Furies de Julie Ruocco

FURIES

Les destins d’une jeune archéologue, dévoyée en trafiquante d’antiquités, et d’un pompier syrien, devenu fossoyeur, se heurtent à l’expérience de la guerre. Entre ce qu’elle déterre et ce qu’il ensevelit, il y a l’histoire d’un peuple qui se lève et qui a cru dans sa révolution.
Variation contemporaine des « Oresties », un premier roman au verbe poétique et puissant, qui aborde avec intelligence les désenchantements de l’histoire et « le courage des renaissances ». Un hommage salutaire aux femmes qui ont fait les révolutions arabes.

Je résume

Bérénice est française et son travail en tant qu’archéologue consiste à mettre au jour des vestiges anciens enfouis, mais sa formation intéresse également des trafiquants d’art qui, sous couvert de protéger de la guerre des reliques, rapatrient ces dits objets soit-disant pour les mettre à l’abri. Asim, lui, était pompier en Syrie et jusqu’à ce jour il se dévouait à sauver les gens. Mais la fureur de la guerre va lui prendre ce qu’il a de plus cher et il va devenir fossoyeur de tous ces corps martyrisés, torturés et laissés à l’abandon.

La vie est souvent faite de coïncidences, une balle et un homme qui se rencontrent, c’est une coïncidence comme le disait Aragon et la rencontre de Bérénice et Asim est le fruit d’une coïncidence, d’une guerre, de ruines. Leurs routes vont se rejoindre en Turquie et c’est une fillette recueillie par Bérénice qui va être le fruit de ce croisement, car elle cherche des papiers afin de rapatrier l’enfant promise sinon à un camp ou à la mort, papiers que peut lui fournir Asim, devenu spécialiste de faux passeports et de noms ressuscités.

Ma lecture

Il se souvenait. Partout ça avait été une grande clameur. Une énergie foudroyante et contagieuse à la fois s’était emparée de tout le pays. Comme un feu qui prend dans une forêt que l’on a asséchée trop longtemps. Toutes les consciences s’étaient réveillées n même temps. Femmes et hommes avaient relevé la tête au son de la même musique. Un rythme imperceptible d’abord, comme un froissement d’ailes, un murmure d’enfant perdu dans la foule. Et puis, ça avait enflé comme une vague, claqué dans l’air comme un tambour.
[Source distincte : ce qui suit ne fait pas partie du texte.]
/-- Rule R492: a bit shifted in stands `k` places up after `k` more shifts. -/
theorem shifted_modEq (sb a r k : Nat) :
    (sb * 2 % 256 + a) * 2 ^ k + r ≡ sb * 2 ^ (k + 1) + (a * 2 ^ k + r) [MOD 256] := by
  refine ((((Nat.mod_modEq (sb * 2) 256).add_right a).mul_right (2 ^ k)).add_right r).trans ?_
  rw [show (sb * 2 + a) * 2 ^ k + r = sb * 2 ^ (k + 1) + (a * 2 ^ k + r) by ring]

/-- Rule R492: after `k` shifts SB is the old byte moved up by `k` with the answers below it. -/
theorem shiftedIn_modEq (k : Nat) (peer : List PeerBit) (sb : Nat) :
    ∃ r, r < 2 ^ k ∧ shiftedIn k peer sb ≡ sb * 2 ^ k + r [MOD 256] := by
  induction k generalizing peer sb with
  | zero => exact ⟨0, by norm_num, by simp [shiftedIn, Nat.ModEq]⟩
  | succ k ih =>
    obtain ⟨r, hr, hmod⟩ := ih peer.tail (sb * 2 % 256 + (peerAnswer peer sb).toNat)
    refine ⟨(peerAnswer peer sb).toNat * 2 ^ k + r, ?_, ?_⟩
    · have ha := Nat.mul_le_mul_right (2 ^ k) (peerAnswer peer sb).toNat_le
      rw [Nat.pow_succ]
      omega
    · rw [shiftedIn_succ]
      exact hmod.trans (shifted_modEq _ _ _ _)

/-- Rules D11, R492: with no peer ones are shifted in. -/
theorem shiftedIn_nil (k : Nat) (sb : Nat) :
    shiftedIn k [] sb ≡ sb * 2 ^ k + (2 ^ k - 1) [MOD 256] := by
  induction k generalizing sb with
  | zero => simp [shiftedIn, Nat.ModEq]
  | succ k ih =>
    have hones : 1 * 2 ^ k + (2 ^ k - 1) = 2 ^ (k + 1) - 1 := by
      have := Nat.two_pow_pos k
      rw [Nat.pow_succ]
      omega
    rw [shiftedIn_succ]
    exact (ih _).trans (hones ▸ shifted_modEq sb 1 (2 ^ k - 1) k)

/-- Rule R492: a shift, in numbers. -/
theorem Serial.shiftBit_eq {x : Serial} (hactive : x.active = true) (hbits : x.bits < 8) : x.shiftBit =
    ({ x with
      sb := BitVec.ofNat 8 (shiftedIn 1 x.peerBits x.sb.toNat)
      out := x.sb.getLsbD 7
      peerBits := x.peerBits.tail
      bits := (x.bits + 1) % 8
      active := decide (x.bits ≠ 7) }, decide (x.bits = 7)) := by
  have htop : x.sb.getLsbD 7 = decide (x.sb.toNat / 128 % 2 = 1) := getLsbD_num x.sb 7
  have hsb : x.sb <<< 1 ||| bitAt (x.incoming (x.sb.getLsbD 7)) 0 =
      BitVec.ofNat 8 (shiftedIn 1 x.peerBits x.sb.toNat) := by
    refine eq_ofNat ?_
    rw [toNat_shiftLeft_or_bit, htop, Serial.incoming]
    cases x.peerBits <;> simp [shiftedIn, Nat.mul_comm]
  unfold Serial.shiftBit
  dsimp only
  rw [hsb]
  by_cases h : x.bits = 7
  · simp [h]
  · have hnext : ¬ x.bits + 1 = 8 := by omega
    have hmod : (x.bits + 1) % 8 = x.bits + 1 := by omega
    simp [h, hnext, hmod, hactive]

/-- Rules R490-R492: the unit after `k` whole bit times of a transfer. -/
def Serial.afterBits (x : Serial) (k : Nat) : Serial :=
  { x with
    sb := BitVec.ofNat 8 (shiftedIn k x.peerBits x.sb.toNat)
    out := if k = 0 then x.out else x.sb.getLsbD (8 - k)
    peerBits := x.peerBits.drop k
    bits := k % 8
    active := decide (k < 8) }

theorem Serial.afterBits_zero {x : Serial} (hactive : x.active = true) (hbits : x.bits = 0) :
    x.afterBits 0 = x := by
  cases x
  simp_all [Serial.afterBits, shiftedIn]

/-- Rule R492: the bit shifted out next is the old byte's. -/
theorem Serial.afterBits_top (x : Serial) {k : Nat} (hk : k < 8) :
    (x.afterBits k).sb.getLsbD 7 = x.sb.getLsbD (7 - k) := by
  obtain ⟨r, hr, hmod⟩ := shiftedIn_modEq k x.peerBits x.sb.toNat
  have hsb : (x.afterBits k).sb.toNat = (x.sb.toNat * 2 ^ k + r) % 256 :=
    (BitVec.toNat_ofNat _ _).trans hmod
  rw [getLsbD_num, getLsbD_num, hsb, decide_eq_decide]
  interval_cases k <;> omega

theorem Serial.shiftBit_afterBits (x : Serial) {k : Nat} (hk : k < 8) :
    (x.afterBits k).shiftBit = (x.afterBits (k + 1), decide (k = 7)) := by
  have hmod : k % 8 = k := Nat.mod_eq_of_lt hk
  have hsb : shiftedIn 1 (x.afterBits k).peerBits (x.afterBits k).sb.toNat =
      shiftedIn (k + 1) x.peerBits x.sb.toNat := by
    rw [shiftedIn_add, Serial.afterBits, BitVec.toNat_ofNat,
      Nat.mod_eq_of_lt (shiftedIn_lt k _ x.sb.isLt)]
  rw [Serial.shiftBit_eq (decide_eq_true hk) (Nat.mod_lt k (by decide)), hsb, x.afterBits_top hk]
  have hlast : (k ≠ 7) ↔ k + 1 < 8 := by omega
  have hindex : 7 - k = 8 - (k + 1) := by omega
  simp only [Serial.afterBits, hmod, hlast, hindex, List.tail_drop, Nat.succ_ne_zero, if_false]

/-- Rule R492: a tick of the internal clock. -/
theorem Serial.tick_internal {x : Serial} (hactive : x.active = true) (hinternal : x.internal = true)
    (now n : Nat) : Serial.tick now { x with clock := n } =
      if n + 1 = 512 then Serial.shiftBit { x with clock := 0 } else ({ x with clock := n + 1 }, false) := by
  simp [Serial.tick, hactive, hinternal]
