-- ==== Sys2Proof/Machine/StackLoad.lean ====
section
/-! DEFINITION. The stack load instruction (41_stack_load). -/

namespace Sys2Proof.Machine

/-- `exec_LOAD_CONST(imm13)` (41_stack_load R120). -/
def execLoadConst (imm13 : Nat) (s : State) : Result := push (zextEntry s.params.dataW imm13) s

end Sys2Proof.Machine
end

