-- ==== Sys2Proof/Machine/Dispatch.lean ====
section
/-! DEFINITION. The dispatch: a valid word runs exactly one of the four instruction rules (40_sequencer R106). -/

namespace Sys2Proof.Machine

/-- The `execute` step of a cycle, run after `pc` has been advanced (40_sequencer R101, R106). -/
def exec (i : Instr) (s : State) : Host.Outcome State Fault Refusal :=
  match i with
  | .loadConst imm13 => Sys2Proof.Machine.execLoadConst imm13 s
  | .readFromMemory addr23 => Sys2Proof.Machine.execReadFromMemory addr23 s
  | .writeToMemory addr23 => Sys2Proof.Machine.execWriteToMemory addr23 s
  | .notEqual off11 => Sys2Proof.Machine.execNotEqual off11 s

end Sys2Proof.Machine
end

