/-- WRITE_TO_MEMORY: its encoding, its store of the popped value in one cell, and its two errors in order, the pop staying
done in the second (42_memory_access R135). -/
def Obligations.WriteToMemoryMeaning : Prop :=
  (∀ (s : State) (addr23 : Nat) (below : List Value) (v : Value), s.mem.wf = true → addr23 < s.memSize →
    s.stack = below ++ [v] →
    ∃ m, exec (.writeToMemory addr23) s = .next { s with stack := below, mem := m } ∧
      m.wf = true ∧ ∀ a, m.read a = if a = addr23 then v else s.mem.read a) ∧
  (∀ (s : State) (addr23 : Nat), s.stack = [] →
    exec (.writeToMemory addr23) s = .next (raise .stackUnderflow s.fpc s.cycleWord 0 s)) ∧
  (∀ (s : State) (addr23 : Nat) (below : List Value) (v : Value), s.memSize ≤ addr23 →
    s.stack = below ++ [v] →
    exec (.writeToMemory addr23) s =
      .next (raise .outOfRange s.fpc s.cycleWord addr23 { s with stack := below })) ∧
  (∀ w : InstrWord, w.toNat % 32 = 23 → decodeWord w = .ok (.writeToMemory (w.toNat / 32 % 2 ^ 23)))

/-- NOT_EQUAL: its encoding, its truth value from the cell at the exact sum, and its two errors in order, the pop staying
done in the second (43_compare R150). -/
def Obligations.NotEqualMeaning : Prop :=
  (∀ (s : State) (off11 : Nat) (below : List Value) (v : Value), 14 ≤ s.params.dataW →
    s.stack.length ≤ s.params.stackDepth → s.stack = below ++ [v] →
    0 ≤ (off11 : Int) + v → (off11 : Int) + v < s.memSize →
    exec (.notEqual off11) s = .next { s with
      stack := below ++ [if s.mem.read ((off11 : Int) + v).toNat = v then 0 else 1] }) ∧
  (∀ (s : State) (off11 : Nat), s.stack = [] →
    exec (.notEqual off11) s = .next (raise .stackUnderflow s.fpc s.cycleWord 0 s)) ∧
  (∀ (s : State) (off11 : Nat) (below : List Value) (v : Value), s.stack = below ++ [v] →
    ((off11 : Int) + v < 0 ∨ (s.memSize : Int) ≤ off11 + v) →
    exec (.notEqual off11) s =
      .next (raise .outOfRange s.fpc s.cycleWord (off11 + v) { s with stack := below })) ∧
  (∀ w : InstrWord, w.toNat % 32 = 17 → decodeWord w = .ok (.notEqual (w.toNat / 32 % 2 ^ 11)))

/-- NOT_EQUAL never overflows a stack within its depth; on success the depth stays and the top becomes 0 or 1, the entries
below staying (43_compare R152). -/
def Obligations.NotEqualKeepsDepth : Prop :=
  ∀ (s t : State) (off11 : Nat), s.runState = .running → 14 ≤ s.params.dataW →
    s.stack.length ≤ s.params.stackDepth → s.errCode ≠ .stackOverflow →
    exec (.notEqual off11) s = .next t →
    t.errCode ≠ .stackOverflow ∧
    (t.runState = .running → t.sp = s.sp ∧
      ∃ (below : List Value) (v r : Value), s.stack = below ++ [v] ∧ t.stack = below ++ [r] ∧ (r = 0 ∨ r = 1))

/-- The frame of the instructions that store nothing: LOAD_CONST, READ_FROM_MEMORY and NOT_EQUAL. Nothing but the stack
changes unless an error is raised, and then nothing but the stack, the error registers and the run state; every cell of
memory reads as before. -/
def Obligations.NonStoringInstructionsFrame : Prop :=
  ∀ (i : Instr) (s t : State) (n : Nat), (i = .loadConst n ∨ i = .readFromMemory n ∨ i = .notEqual n) →
    s.runState = .running → exec i s = .next t →
    t.params = s.params ∧ t.memSize = s.memSize ∧ t.program = s.program ∧ t.pc = s.pc ∧ t.trace = s.trace ∧
    t.mem = s.mem ∧ (∀ a, t.mem.read a = s.mem.read a) ∧
    (t.runState = .running →
      t.errCode = s.errCode ∧ t.errPc = s.errPc ∧ t.errWord = s.errWord ∧ t.errInfo = s.errInfo ∧
      ∃ r, t.stack = (match i with | .notEqual _ => s.stack.dropLast | _ => s.stack) ++ [r]) ∧
    (t.runState ≠ .running → t.runState = .haltedError ∧ (t.stack = s.stack ∨ t.stack = s.stack.dropLast))

/-- The frame of WRITE_TO_MEMORY: the cell stored to is the one at `directAddress`; every other cell reads as before; the
stack loses its top only (42_memory_access R135, R136). -/
def Obligations.WriteToMemoryFrame : Prop :=
  ∀ (s t : State) (addr23 a : Nat), s.runState = .running → s.mem.wf = true →
    exec (.writeToMemory addr23) s = .next t → (a : Int) = directAddress addr23 →
    t.params = s.params ∧ t.memSize = s.memSize ∧ t.program = s.program ∧ t.pc = s.pc ∧ t.trace = s.trace ∧
    t.stack = s.stack.dropLast ∧
    (∀ x, x ≠ a → t.mem.read x = s.mem.read x) ∧
    (t.runState = .running →
      t.errCode = s.errCode ∧ t.errPc = s.errPc ∧ t.errWord = s.errWord ∧ t.errInfo = s.errInfo ∧
      s.stack.getLast? = some (t.mem.read a)) ∧
    (t.runState ≠ .running → t.runState = .haltedError ∧ t.mem = s.mem)

/-- The stack engine: Push and Pop with their checks, and a Pop after a Push gives the pushed value and the stack before it
(10_state R27, R28). -/
def Obligations.PushAndPop : Prop :=
  ∀ (s : State) (v : Value) (rest : Value → State → Result),
    (s.sp = s.params.stackDepth → push v s = .next (raise .stackOverflow s.fpc s.cycleWord 0 s)) ∧
    (s.sp ≠ s.params.stackDepth →
      ∃ t, push v s = .next t ∧ t.stack[s.sp]? = some v ∧ t.sp = s.sp + 1 ∧
        (∀ i, i < s.sp → t.stack[i]? = s.stack[i]?) ∧ popThen rest t = rest v s) ∧
    (s.sp = 0 → popThen rest s = .next (raise .stackUnderflow s.fpc s.cycleWord 0 s)) ∧
    (∀ u, s.stack[s.sp - 1]? = some u →
      popThen rest s = rest u { s with stack := s.stack.take (s.sp - 1) })

/-- No instruction sees an entry below the top: with other entries there, of the same number, it does the same and leaves
them as they are (10_state R25). -/
def Obligations.LowerStackUnobserved : Prop :=
  ∀ (i : Instr) (s : State) (base base' : List Value) (v : Value), base.length = base'.length →
    ∃ (t : State) (top : List Value), exec i { s with stack := base ++ [v] } = .next { t with stack := base ++ top } ∧
      exec i { s with stack := base' ++ [v] } = .next { t with stack := base' ++ top }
Pour la première fois, ils avaient osé se regarder et ils étaient sorties pour laver une vie d’injures et de crachats.(p45)

Dans une écriture remarquable, Julie Ruocco plonge le lecteur dans une région où plus rien ne tient, où tout s’effondre, où plus rien de ce qui fut sa splendeur et avait résisté au temps ne résiste à l’assaut d’une guerre. Les Furies sont guerrières et se déchainent ,d’autres demandent vengeance et justice et il y a  celles qui  se veulent les bras armés, porteuses d’espoir, les combattantes kurdes, dernier rampart à l’invasion et à la dévastation.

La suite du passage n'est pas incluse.